CFR 21 part 11.10(h)
The Code of Federal Regulations Title 21 (CFR 21) is divided into many parts, where part 11 deals with electronic records and signatures. The rules within this part are mandatory for each company that wishes to create, edit and sign any digital records instead of printing them on paper. Any company that works with HPLC/GC systems and establishes CFR 21 part 11 requires developers of CDSs to guarantee the defined guidelines within their software product, especially subparts 11.10 and 11.30. These ones explain how to control electronic records in closed and open systems using procedures like input checks, encryption, signatures and audit trails.
For this article we focused on point (h) of subpart 11.10: Use of device (e.g., terminal) checks to determine, as appropriate, the validity of the source of data input or operational instruction (Office of the Federal Register and National Archives and Records Administration, 2017). That means manually entered as well as automatically incoming data given to the software application (e.g., CDS) have to be validated and verified. The validation of data ensures sensible and reasonable inputs. Manual entries of data or automatically received data can be validated by checks for length, format and range (Bitesize, 2014a). The data verification on the other hand ensures that the incoming data match the original one. For manual entries there are two methods for the data verification (Bitesize, 2014b). The data could either be entered twice by two separate persons and compared afterwards using the double entry method or the entered data could be proofread using the original data as a reference. Both methods are time-consuming, especially when data are collected manually. The comparison of received data with a reference could be handled relatively quickly using an algorithm executed by a computer. But what about data provided by an analytical instrument like a HPLC system?
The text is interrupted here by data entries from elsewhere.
-- ==== Sys2Proof/Machine/Recorder.lean ====
section
/-! DEFINITION. The incident recorder (06_incident_recorder.md): samples and the ring, match slots, incident buffers, the slot directory, and the slots of the NV array with their layouts (section 8.9). -/

namespace Sys2Proof.Machine

/-- The cause of a reset (R121, R185). -/
inductive ResetCause where
  | powerOn | restartLine | serviceRestart
  deriving DecidableEq, Repr

/-- The code of a reset cause (R185), which is also the reset marker of a sample (R178). -/
def ResetCause.code : ResetCause → Nat
  | .powerOn => 1 | .restartLine => 2 | .serviceRestart => 3

/-- One axle's part of a sample (R119), with the adhesion limit that R106 has the recorder see in its samples. DEDUCED: R115, R119 and the layout of section 8.9 give a sample no limit, so that the limit is held here and no byte shows it (log 44). -/
structure SampleAxle where
  state : SlideState
  creep : Nat
  decel : Int
  lim : Nat
  deriving DecidableEq, Repr

/-- A sample record (R119). `marker` is none for NONE. -/
structure Sample where
  marker : Option ResetCause
  reference : Nat
  authority : Nat
  governor : Option Source
  blended : Nat
  airFloor : Nat
  electricOnly : Nat
  sumAch : Nat
  airA : Nat
  airB : Nat
  cylinderA : Nat
  cylinderB : Nat
  pipe : Nat
  axles : PerAxle SampleAxle
  bail : Bool
  sand : Bool
  deficit : Bool
  withdrawn : Bool
  links : PerMaster LinkState
  clamps : ClampFlags
  saturation : Bool
  deriving DecidableEq, Repr

/-- The owners' values a sample event reads (R119), before quantization. -/
structure SampleInputs where
  reference : Nat
  ledger : Ledger
  measured : PerTruck Nat
  pipe : Nat
  slide : PerAxle AxleSlide
  sand : Bool
  links : PerMaster LinkState
  deriving DecidableEq, Repr

/-- A field without a sign quantized (R120): the held value, and whether it saturates. -/
def quantize (step v : Nat) : Nat × Bool :=
  let q := saturate 0 255 (roundHalfAway (v : Int) step)
  (q.1.toNat, q.2)

/-- A deceleration quantized (R120). -/
def quantizeDecel (v : Int) : Int × Bool := saturate (-128) 127 (roundHalfAway v 4)

/-- The sample record built from the owners' values, with its reset marker (R118 step 1, R106, R119, R120). -/
def buildSample (x : SampleInputs) (marker : Option ResetCause) : Sample where
  marker := marker
  reference := x.reference
  authority := x.ledger.demand.authority
  governor := x.ledger.demand.governor
  blended := x.ledger.demand.blended
  airFloor := x.ledger.demand.airFloor
  electricOnly := x.ledger.demand.electricOnly
  sumAch := x.ledger.sumAch
  airA := x.ledger.airForce.a
  airB := x.ledger.airForce.b
  cylinderA := (quantize 2 x.measured.a).1
  cylinderB := (quantize 2 x.measured.b).1
  pipe := (quantize 4 x.pipe).1
  axles := .ofFn fun i =>
    ⟨(x.slide.get i).state, (quantize 4 (x.slide.get i).creep).1, (quantizeDecel (x.slide.get i).decel).1,
      (x.slide.get i).lim⟩
  bail := x.ledger.demand.bail
  sand := x.sand
  deficit := x.ledger.deficitFlag
  withdrawn := x.ledger.withdrawn
  links := x.links
  clamps := x.ledger.clamps
  saturation :=
    (quantize 2 x.measured.a).2 || (quantize 2 x.measured.b).2 || (quantize 4 x.pipe).2
      || Axle.all.any fun i =>
        (quantize 4 (x.slide.get i).creep).2 || (quantizeDecel (x.slide.get i).decel).2

/-! ### Match slots -/

/-- The condition of a match slot (R122). -/
inductive MatchCondition where
  | refAbove | refBelow | creepAbove | pipeBelow | deficitAbove | authorityAtLeast
  deriving DecidableEq, Repr

/-- The condition of a code (section 8.10). -/
def MatchCondition.ofCode (c : Byte) : Option MatchCondition :=
  if c = 0 then some .refAbove else if c = 1 then some .refBelow else if c = 2 then some .creepAbove
  else if c = 3 then some .pipeBelow else if c = 4 then some .deficitAbove else if c = 5 then some .authorityAtLeast
  else none

/-- The top of a condition's threshold range (R123). -/
def MatchCondition.top : MatchCondition → Nat
  | .refAbove | .refBelow => 1600
  | .creepAbove | .pipeBelow => 1000
  | .deficitAbove => 6000
  | .authorityAtLeast => 7

/-- The state of a match slot (R122). -/
inductive MatchState where
  | disarmed | armed | fired
  deriving DecidableEq, Repr

/-- One match slot (R122). -/
structure MatchSlot where
  enabled : Bool
  condition : MatchCondition
  axle : Byte
  threshold : Nat
  state : MatchState
  deriving DecidableEq, Repr

/-- A match slot at a power-on reset (R122). -/
def MatchSlot.afterPowerOn : MatchSlot := ⟨false, .refAbove, 1, 0, .disarmed⟩

/-- The axle of a number 1..6. -/
def axleOf (n : Byte) : Option Axle := Axle.all.find? fun i => i.number = n.toNat

/-- The condition of a slot holds of a sample's owner values (R123). -/
def MatchSlot.holds (x : SampleInputs) (m : MatchSlot) : Bool :=
  match m.condition with
  | .refAbove => m.threshold < x.reference
  | .refBelow => x.reference < m.threshold
  | .creepAbove =>
    match axleOf m.axle with
    | some i => m.threshold < (x.slide.get i).creep
    | none => false
  | .pipeBelow => x.pipe < m.threshold
  | .deficitAbove => m.threshold < x.ledger.deficit
  | .authorityAtLeast => m.threshold ≤ x.ledger.demand.authority

/-- A slot's next state at a sample event (R123). -/
def MatchSlot.evaluate (x : SampleInputs) (m : MatchSlot) : MatchSlot :=
  match m.state, m.holds x with
  | .armed, true => { m with state := .fired }
  | .fired, false => { m with state := .armed }
  | _, _ => m

/-- A slot fires at a sample event (R123). -/
def MatchSlot.fires (x : SampleInputs) (m : MatchSlot) : Bool := m.state = .armed && m.holds x

/-- The slot a SET MATCH writes, and its number; none where the request is refused with RANGE (R122). -/
def judgeMatch (slot enabled condition axle : Byte) (threshold : Word16) : Option (Fin 4 × MatchSlot) :=
  if h : slot.toNat < 4 then
    if 1 < enabled.toNat then none
    else
      match MatchCondition.ofCode condition with
      | none => none
      | some c =>
        if c = .creepAbove ∧ (axleOf axle).isNone then none
        else if MatchCondition.top c < threshold.toNat then none
        else some (⟨slot.toNat, h⟩,
          ⟨enabled = 1, c, axle, threshold.toNat, if enabled = 1 then .armed else .disarmed⟩)
  else none

/-! ### Incident buffers -/

/-- The state of an incident buffer (R126). -/
inductive BufferState where
  | free | capturing | awaitingSeal | sealing
  deriving DecidableEq, Repr

/-- One entry of a trigger list (R126). -/
structure TriggerEntry where
  trigger : Trigger
  offset : Nat
  late : Bool
  deriving DecidableEq, Repr

/-- An incident buffer (R126). -/
structure Buffer where
  state : BufferState
  sequence : Nat
  time : Nat
  distance : Word32
  configSequence : Word32
  entries : List TriggerEntry
  further : Nat
  pre : List Sample
  window : Nat
  post : List Sample
  position : Nat
  truncated : Bool
  autoLockDenied : Bool
  deriving DecidableEq, Repr

/-- A FREE buffer as a power-on reset leaves it (R146). -/
def Buffer.free : Buffer := ⟨.free, 0, 0, 0, 0, [], 0, [], 0, [], 0, false, false⟩

/-- The largest value of a trigger's sample offset, of a position and of the further-trigger count (R126). -/
def topCount : Nat := 65535

/-- A trigger joins a buffer (R128). -/
def Buffer.join (t : Trigger) (b : Buffer) : Buffer :=
  if b.entries.length < 6 then
    { b with entries := b.entries ++ [⟨t, b.position, b.state = .awaitingSeal⟩] }
  else { b with further := min (b.further + 1) topCount }

/-- The newest samples of a ring, up to a number (R127). -/
def newest (n : Nat) (ring : List Sample) : List Sample := ring.drop (ring.length - n)

/-- A trigger opens a FREE buffer (R127). -/
def Buffer.open (cfg : ConfigSet) (now : Nat) (distance configSequence : Word32) (sequence : Nat) (ring : List Sample)
    (t : Trigger) : Buffer :=
  let pre := newest cfg.preSamples ring
  { state := .capturing
    sequence := sequence
    time := now
    distance := distance
    configSequence := configSequence
    entries := [⟨t, pre.length, false⟩]
    further := 0
    pre := pre
    window := cfg.postSamples
    post := []
    position := pre.length
    truncated := false
    autoLockDenied := false }

/-- A buffer at a sample event (R118 step 3, R129). -/
def Buffer.sample (x : Sample) (b : Buffer) : Buffer :=
  match b.state with
  | .capturing =>
    let post := b.post ++ [x]
    { b with
      post := post
      position := min (b.position + 1) topCount
      state := if b.window ≤ post.length then .awaitingSeal else .capturing }
  | .awaitingSeal => { b with position := min (b.position + 1) topCount }
  | .free | .sealing => b

/-- A buffer at a warm restart (R145). -/
def Buffer.atRestart (b : Buffer) : Buffer :=
  if b.state = .capturing then { b with state := .awaitingSeal, truncated := true } else b

/-! ### The directory and the recorder -/

/-- The state of an incident slot (R133). -/
inductive SlotState where
  | empty | sealing | sealed | damaged
  deriving DecidableEq, Repr

/-- The code of a slot state (section 8.9). -/
def SlotState.code : SlotState → Nat
  | .empty => 0 | .sealing => 1 | .sealed => 2 | .damaged => 3

/-- One entry of the slot directory (R133). `kind` is the code of the first trigger's kind. -/
structure DirEntry where
  state : SlotState
  lock : Bool
  sequence : Nat
  kind : Nat
  deriving DecidableEq, Repr

/-- The recorder's state (R121, R122, R126, R133, R134). `marker` is the cause the next sample is to carry. `shown` holds, for each slot, the sequence number that the latest READ INCIDENT part 0 found while the slot held an incident, and 0 otherwise: the model's own field, for the last sentence of R137 (log 39). -/
structure Recorder where
  ring : List Sample
  slots : Vector MatchSlot 4
  buffers : Vector Buffer 2
  directory : Vector DirEntry 12
  nextSequence : Nat
  marker : Option ResetCause
  shown : Vector Nat 12
  deriving DecidableEq, Repr

/-- The largest sequence number (R126). -/
def lastSequence : Nat := 4294967295

/-- The sequence number after one: it advances by one (R127); past the largest, no rule states a value (log 11). -/
def sequenceAfter (draw n : Nat) : Nat :=
  if n < lastSequence then n + 1 else (Config.sequenceAfterLast draw).toNat

/-- The ring with a sample appended: at most 64, the oldest dropped (R121). -/
def pushRing (ring : List Sample) (x : Sample) : List Sample :=
  if ring.length < 64 then ring ++ [x] else (ring ++ [x]).drop (ring.length - 63)

/-- The lower-numbered buffer in a state (R125). -/
def bufferIn (bs : Vector Buffer 2) (st : BufferState) : Option (Fin 2) :=
  ([0, 1] : List (Fin 2)).find? fun i => (bs[i]).state = st

/-- The AWAITING_SEAL buffer that `better` prefers by its sequence number. -/
def awaitingBy (better : Nat → Nat → Bool) (bs : Vector Buffer 2) : Option (Fin 2) :=
  match (bs[0]).state, (bs[1]).state with
  | .awaitingSeal, .awaitingSeal => if better (bs[0]).sequence (bs[1]).sequence then some 0 else some 1
  | .awaitingSeal, _ => some 0
  | _, .awaitingSeal => some 1
  | _, _ => none

/-- The AWAITING_SEAL buffer with the higher sequence number (R125). -/
def newestAwaiting (bs : Vector Buffer 2) : Option (Fin 2) := awaitingBy (fun a b => b < a) bs

/-- The AWAITING_SEAL buffer with the lower sequence number (R130). -/
def oldestAwaiting (bs : Vector Buffer 2) : Option (Fin 2) := awaitingBy (fun a b => a < b) bs

/-- What a trigger's arrival does (R125): it joins a buffer, opens one, or finds none. -/
inductive ArrivalPlace where
  | join (b : Fin 2)
  | opens (b : Fin 2)
  | nowhere
  deriving DecidableEq, Repr

/-- The first row of R125 that applies. -/
def arrivalPlace (bs : Vector Buffer 2) : ArrivalPlace :=
  match bufferIn bs .capturing with
  | some b => .join b
  | none =>
    match bufferIn bs .free with
    | some b => .opens b
    | none =>
      match newestAwaiting bs with
      | some b => .join b
      | none => .nowhere

/-- One buffer replaced. -/
def Recorder.withBuffer (r : Recorder) (i : Fin 2) (b : Buffer) : Recorder := { r with buffers := r.buffers.set i b }

/-- A trigger arrives at the recorder (R125, R127, R128). -/
def Recorder.arrive (cfg : ConfigSet) (now : Nat) (distance configSequence : Word32) (draw : Nat) (t : Trigger)
    (r : Recorder) : Recorder :=
  match arrivalPlace r.buffers with
  | .join i => r.withBuffer i ((r.buffers[i]).join t)
  | .opens i =>
    { r.withBuffer i (Buffer.open cfg now distance configSequence r.nextSequence r.ring t) with
      nextSequence := sequenceAfter draw r.nextSequence }
  | .nowhere => r

/-- Whether an arrival draws the free value of log 11. -/
def Recorder.arrivalDraws (r : Recorder) : Bool :=
  match arrivalPlace r.buffers with
  | .opens _ => lastSequence ≤ r.nextSequence
  | _ => false

/-- Steps 1 to 3 of a sample event (R118), but for the placing of a seal. -/
def Recorder.takeSample (x : SampleInputs) (r : Recorder) : Recorder :=
  let s := buildSample x r.marker
  { r with
    marker := none
    ring := pushRing r.ring s
    buffers := Vector.ofFn fun i => (r.buffers[i]).sample s }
Usually there are no reference data inside the instrument available for proofreading and the data will be acquired once by the connected controller, the CDS software package installed on the computer. To fulfill CFR 21 part 11.10(h) for data collected from an external instrument, an interpretation of this part says that a suitable connection between the hardware system and the controller and an identity verification of the source data is required (Ofni Systems, 2017). One suitable connection type is based on the TCP/IP protocol which uses handshakes and checksums in order to guarantee reliable transport of the data. But for the user themselves it is not apparent whether there happen to be any faults when preparing the data for the transport within the device or whether the acquiring software processes the raw data before making them available for export. We show how to perform the double entry method for the provided data of a HPLC system manufactured by Agilent Technologies based on parallel data acquisition using two instances that communicate with the instrument at the same time.
Usually one HPLC system will be controlled by one CDS. After an established connection a commercial CDS usually locks the instrument for a second one in order to avoid any manipulations to the experiment settings during a sequence run. But without a second CDS it is not possible to acquire signal data of a HPLC detector simultaneously within the same run because a second instance is required to acquire data from one source twice.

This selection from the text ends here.